==In Progress==


==To Do Now==

* Extract a DeliciousExt data-set with the additional constraint that the chosen del.icio.us tags must also be extractive key-phrases for the documents collected.
<br>

* List all features currently used by machine learning.  [[Feature List]]
** ? Include log(1+x) as a feature, in addition to x ?

* Label 100 documents and re-train model (e.g., with Slashdot-type comments)

* Profile freq. of occurrence of features using Weka

* Continue feature engineering to improve classification performance using n-fold cross-validation.

* Work on extraction of keyphrases from multiple documents (e.g., cluster of documents)

* Create a Java interface to support clustering of news items that have been read
** Save each read news item and document as a "FENA" (Features of Entry and Article) XML file.
** include meta-data such as time spent, etc.

==To Do Next==

* Revisit the [[pre-requisites for going public and gathering data from others]].

* Add a button to the RSSOwl interface so that users can give feedback on their interest level in a given news story: like / dislike / neutral .  We would like to think about how to incorporate this sort of preference info. into the clustering algorithm.

* Add a suggestion dialog box

* Add results page to design document.

* Investigate automatic feature binarization for Weka to enable use of other classifiers (e.g., maxent)
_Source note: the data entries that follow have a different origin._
/-! ## Readers -/

/-- The proof of a context whose region meets a range of addresses. -/
def State.proofAt (s : State) (ctx : W32) (va len : Nat) : Option Proof :=
  s.proofs.find? (fun p => p.ctx == ctx && va < p.base + p.size && p.base < va + len)

/-- What a read of a proof region does (R328, R329). -/
inductive ProofRead where
  | go | wait | fault
  deriving DecidableEq, Repr

/-- A read of a range by a context whose latest acquire completed at `acq` (R328). -/
def State.proofRead (s : State) (ctx : W32) (va len acq : Nat) : ProofRead :=
  match s.proofAt ctx va len with
  | none => .go
  | some p =>
    if p.faulted.isSome then .fault
    else if p.stale || acq ≤ s.frontier p then .go
    else .wait

end Sys2Proof.Machine
end

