-- ==== Sys2Proof/Machine/FolioWrite.lean ====
section
/-! DEFINITION. Folios as they are written: their layout (R381 to R385), SUSPEND (R391), the steps of a
suspension (R387, R388), and the pre-emption of a gang into a folio pool (R389, R390). -/

namespace Sys2Proof.Machine

/-! ## Sizes (R384) -/

/-- Bytes of the header and fixed sections. -/
def folioHead : Nat := 0xB80

/-- Bytes of the register section of an actual folio. -/
def Thread.regSection (t : Thread) : Nat := roundUpTo ((t.wp + 64) * t.width * 4) 128

/-- Offset of the team section. -/
def Thread.teamOffset (t : Thread) : Nat := folioHead + t.regSection + t.tiles * tileBytes

/-- Bytes of a team section, 0 without one. -/
def sectionBytes (with_ : Bool) (galley : Nat) : Nat := if with_ then 0x100 + galley else 0

/-- Total size of an actual folio. -/
def Thread.folioSize (t : Thread) (with_ : Bool) (galley : Nat) : Nat :=
  t.teamOffset + sectionBytes with_ galley

/-- Galley bytes of a thread's team. -/
def State.galleyOf (s : State) (t : Thread) : Nat :=
  match s.team? t.team with | some tm => tm.galley | none => 0

/-- Largest folio and team section of a thread's own kernel. -/
def State.largestFolio (s : State) (t : Thread) : Nat :=
  folioHead + t.lim * t.kwidth * 4 + t.tiles * tileBytes + 0x100 + s.galleyOf t

/-! ## The image -/

/-- Bytes at rising offsets, zeros between them. -/
def layOut : Nat → List (Nat × List Byte) → List Byte
  | _, [] => []
  | at_, (o, bs) :: r => List.replicate (o - at_) 0 ++ bs ++ layOut (max at_ o + bs.length) r

/-- A claim word (R383): state and sequence. -/
def claimWord (state seq : Nat) : Nat := state * 2 ^ 30 + seq % 2 ^ 30

/-- What a folio records beside its group. -/
structure FolioArgs where
  /-- State of its claim word. -/
  claim : Nat
  addr : W64
  serial : Nat
  lineage : Nat
  origin : Nat
  pool : Bool
  section_ : Bool
  /-- A peer timeout is pending (R387). -/
  late : Bool
  galley : Nat
  tags : List (Nat × Nat)
  journal : List (List Byte)
  deriving DecidableEq, Repr

/-- Two bits of a token (R382). -/
def tokCode (k : Tok) : Nat := match k with | .idle => 0 | .busy _ => 1 | .failed .. => 2

/-- The header and the fixed sections (R382); the reconvergence entry pushed first is entry 0 (log entry
61). -/
def Thread.header (t : Thread) (a : FolioArgs) : List Byte :=
  let reg := folioHead + t.regSection
  let sumOf (n : Nat) (f : Nat → Nat) : Nat := ((List.range n).map f).sum
  layOut 0
    [ (0, leBytes 8 0x00014F494C4F4644), (8, leBytes 4 1), (12, leBytes 4 (claimWord a.claim t.claimSeq))
    , (16, leBytes 8 a.addr.toNat), (24, leBytes 4 t.ctx.toNat), (28, leBytes 4 a.serial)
    , (32, leBytes 1 (b2n t.sup)), (33, leBytes 1 a.origin)
    , (34, leBytes 1 (b2n a.section_ + 2 * b2n a.late + 4 * b2n a.pool))
    , (36, leBytes 4 (t.folioSize a.section_ a.galley)), (40, leBytes 1 t.width), (41, leBytes 1 t.f)
    , (42, leBytes 1 t.wlimit), (43, leBytes 1 t.kwidth), (44, leBytes 1 t.teamIdx)
    , (45, leBytes 1 t.grp), (46, leBytes 1 t.rstack.length), (48, leBytes 8 t.pc.toNat)
    , (56, leBytes 8 t.live.toNat), (64, leBytes 8 t.exec.toNat), (72, leBytes 8 t.launch.toNat)
    , (80, leBytes 4 a.lineage), (88, leBytes 4 t.wp), (92, leBytes 4 t.lim), (96, leBytes 4 t.dres)
    , (100, leBytes 4 t.mathctl.toNat), (104, leBytes 8 t.pstat.toNat)
    , (112, leBytes 2 (sumOf 8 (fun k => tokCode (t.tok k) * 2 ^ (2 * k))))
    , (114, leBytes 1 a.journal.length), (115, leBytes 1 t.tile0), (116, leBytes 1 t.tiles)
    , (117, leBytes 1 a.tags.length), (120, leBytes 8 t.linear), (128, leBytes 4 t.srcnt.toNat)
    , (132, leBytes 4 (slotOfCtx t.ctx)), (136, leBytes 8 t.lct.clus), (144, leBytes 8 t.lct.die)
    , (152, leBytes 8 t.lct.dev), (160, leBytes 8 t.lct.sys), (168, leBytes 8 folioHead)
    , (176, leBytes 8 reg), (184, leBytes 8 (if a.section_ then t.teamOffset else 0))
    , (256, t.lanes.flatMap (fun l =>
        leBytes 2 (sumOf 7 (fun p => b2n (t.pred p l) * 2 ^ p) + (t.flags l).toNat * 2 ^ 8)))
    , (512, (List.range 96).flatMap (fun n => leBytes 8 (t.sreg n).toNat))
    , (1280, t.rstack.reverse.flatMap (fun e => leBytes 8 e.1.toNat ++ leBytes 8 e.2.toNat))
    , (1792, a.tags.flatMap (fun x => leBytes 8 (x.1 % 2 ^ 16 + x.2 % 64 * 2 ^ 16)))
    , (2304, a.journal.flatten), (folioHead, []) ]

/-- The register section: positions 0 to WP + 63 of every lane. -/
def State.regBytes (s : State) (t : Thread) : List Byte :=
  padTo t.regSection ((List.range (t.wp + 64)).flatMap (fun q =>
    t.lanes.flatMap (fun l => leBytes 4 (s.position t q l).toNat)))

/-- The forme section: the granted tiles as raw bytes. -/
def State.formeBytes (s : State) (t : Thread) : List Byte :=
  (List.range t.tiles).flatMap (fun i =>
    Sparse.read (s.core t.core).forme ((t.tile0 + i) * tileBytes) tileBytes)

/-- Group g of a team has lanes that a folio holds, or will when its suspension ends. -/
def State.folded (s : State) (tm : Team) (g : Nat) : Bool :=
  s.folios.any (fun e => e.team == tm.id && e.grp == g)
    || s.threads.any (fun t => t.team == tm.id && t.grp == g && t.live != 0)

/-- The team section (R385). -/
def State.teamBytes (s : State) (tm : Team) : List Byte :=
  let mask := ((List.range tm.groups).map (fun g => b2n (s.folded tm g) * 2 ^ g)).sum
  layOut 0
    [ (0, leBytes 8 tm.galley), (8, leBytes 1 tm.idx), (9, leBytes 1 tm.groups)
    , (10, leBytes 1 (b2n tm.pair)), (16, leBytes 2 mask), (0x100, s.galRead tm 0 tm.galley) ]

/-- The whole image of a folio. -/
def State.image (s : State) (t : Thread) (a : FolioArgs) : List Byte :=
  t.header a ++ s.regBytes t ++ s.formeBytes t ++
    (if a.section_ then match s.team? t.team with | some tm => s.teamBytes tm | none => [] else [])

/-! ## Poison in the image (R385) -/

/-- Cause of the poison of a stack position of a lane, 0 for none. -/
def State.positionPoison (s : State) (t : Thread) (q l : Nat) : Nat :=
  if t.rbase ≤ q then (if Sparse.get t.storePoison false (t.storeKey q l) then 0x90 else 0)
  else if Sparse.get s.memPoison 0 (lineOf (t.spillAddr q l)) != 0 then 0x95 else 0

/-- Poisoned lines of the image: offset and cause. -/
def State.imagePoison (s : State) (t : Thread) (a : FolioArgs) : List (Nat × Nat) :=
  let reg := (List.range (t.wp + 64)).flatMap (fun q => t.lanes.filterMap (fun l =>
    let c := s.positionPoison t q l
    if c == 0 then none else some (folioHead + (q * t.width + l) * 4 / 128 * 128, c)))
  let tile := (List.range t.tiles).flatMap (fun i =>
    if s.tilePoisoned t.core (t.tile0 + i) then
      (List.range 512).map (fun n => (folioHead + t.regSection + i * tileBytes + 128 * n, 0x94))
    else [])
  let win := match s.team? t.team with
    | some tm =>
      if a.section_ then
        (List.range (tm.galley / 128)).filterMap (fun n =>
          if s.galPoisoned tm (128 * n) 1 then some (t.teamOffset + 0x100 + 128 * n, 0x91) else none)
      else []
    | none => []
  reg ++ tile ++ win

/-- Physical address of an offset in pieces. -/
def pieceAt : List (Nat × Nat) → Nat → Nat
  | [], _ => 0
  | (pa, len) :: r, o => if o < len then pa + o else pieceAt r (o - len)

/-- Bytes written over pieces line by line, from the first on. -/
def State.landPieces (s : State) (core key : Nat) (pieces : List (Nat × Nat)) (bs : List Byte) : State :=
  (List.range (ceilDiv bs.length 128)).foldl (fun (s : State) n =>
    s.landBytes core (pieceAt pieces (128 * n)) key ((bs.drop (128 * n)).take 128)) s

/-- Lines of the first bytes of pieces. -/
def pieceLines (pieces : List (Nat × Nat)) (size : Nat) : List Nat :=
  (List.range (ceilDiv size 128)).map (fun n => lineOf (pieceAt pieces (128 * n)))

/-- Every write to the lines of pieces is visible to every reader. -/
def State.piecesVisible (s : State) (pieces : List (Nat × Nat)) (size : Nat) : Bool :=
  (pieceLines pieces size).all (fun l => (s.pends l).all (fun p => p.probes.isEmpty && decide (p.cfar ≤ s.time)))

/-- Lines written whole are poisoned no more but for those of a list (R374, R385). -/
def State.poisonPieces (s : State) (pieces : List (Nat × Nat)) (size : Nat) (bad : List (Nat × Nat)) :
    State :=
  let clean := (pieceLines pieces size).foldl (fun m l => Sparse.set m 0 l 0) s.memPoison
  { s with memPoison := bad.foldl (fun m e => Sparse.set m 0 (lineOf (pieceAt pieces e.1)) e.2) clean }

/-! ## Stopping (R387, step 1) -/

/-- What a park becomes when its group is suspended: an instruction that has not completed is forgotten,
one that only waits to end goes on. -/
def Park.stopped (p : Park) : Park :=
  match p with
  | .poll | .blocked | .sleep .. | .release _ | .fuse .. | .tbar _ | .inbox .. | .cflush .. | .spill .. => .run
  | p => p

/-- The suspension of a group or child begins. -/
def State.beginSuspend (s : State) (t : Thread) (u : Susp) : State :=
  let s : State := { s with fcopies := s.fcopies.filter (fun c => c.who != t.id) }
  ((s.tbarWithdraw t.id).unhold t.id).setThread { t with susp := some u, park := t.park.stopped, relDone := false }

/-- Entries of the folio directory (R386). -/
def directorySize : Nat := 65536

/-- Entries that are taken: those of LIVE folios, and those that suspensions and FCOPYs under way will make. -/
def State.directoryUsed (s : State) : Nat :=
  s.folios.length + (s.threads.filter (·.susp.isSome)).length + s.fcopies.length

/-- SUSPEND (R391). Writes the group's own folio and stops it. -/
def execSuspend (h : Hdr) (d : BitVec 7) (a : BitVec 7) (s : State) : Host.Outcome State Fault Refusal :=
  run (.suspend h d a) s (fun s => s.withThread (fun t =>
    let va := (t.sreg a.toNat).toNat
    if va % 128 != 0 then s.trapAddr h vMisalign 0x08 va
    else if t.peerLate then s.reportLate h
    else
      s.runAccess h 0 accWrite va (s.largestFolio t) (fun s ps => s.withThread (fun t =>
        if directorySize ≤ s.directoryUsed then (s.setSreg d.toNat (codeWord 0x01 0)).advance h
        else
          s.beginSuspend t
            { origin := 0, addr := BitVec.ofNat 64 va, frames := ps.map (fun p => (p.pa, p.len))
              key := keyFor t.ctx va, pc := nextPc t.pc h, dest := some d.toNat, holder := false
              journaled := false, journal := [], tags := [], withdrawn := [], serial := 0, section_ := false }))))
==To Do At Some Later Date==

* Add the category field of a feed entry to the learning algorithm

* Add menu option to ban  a Wikipedia category

* Add position features for machine learning.

* Check for stop words before adding a User keyphrase (or is this handled by couldBeKeyphrase()?)

* Sentence breaking

* Try indexing into Wikipedia by single terms, and combinations, and grab all the search results and combine them into something. Prefer all terms first.

* Use Lingpipe named-entity detector as a feature

* Integrate fully into the GUI, recognizing user settings, languages, etc.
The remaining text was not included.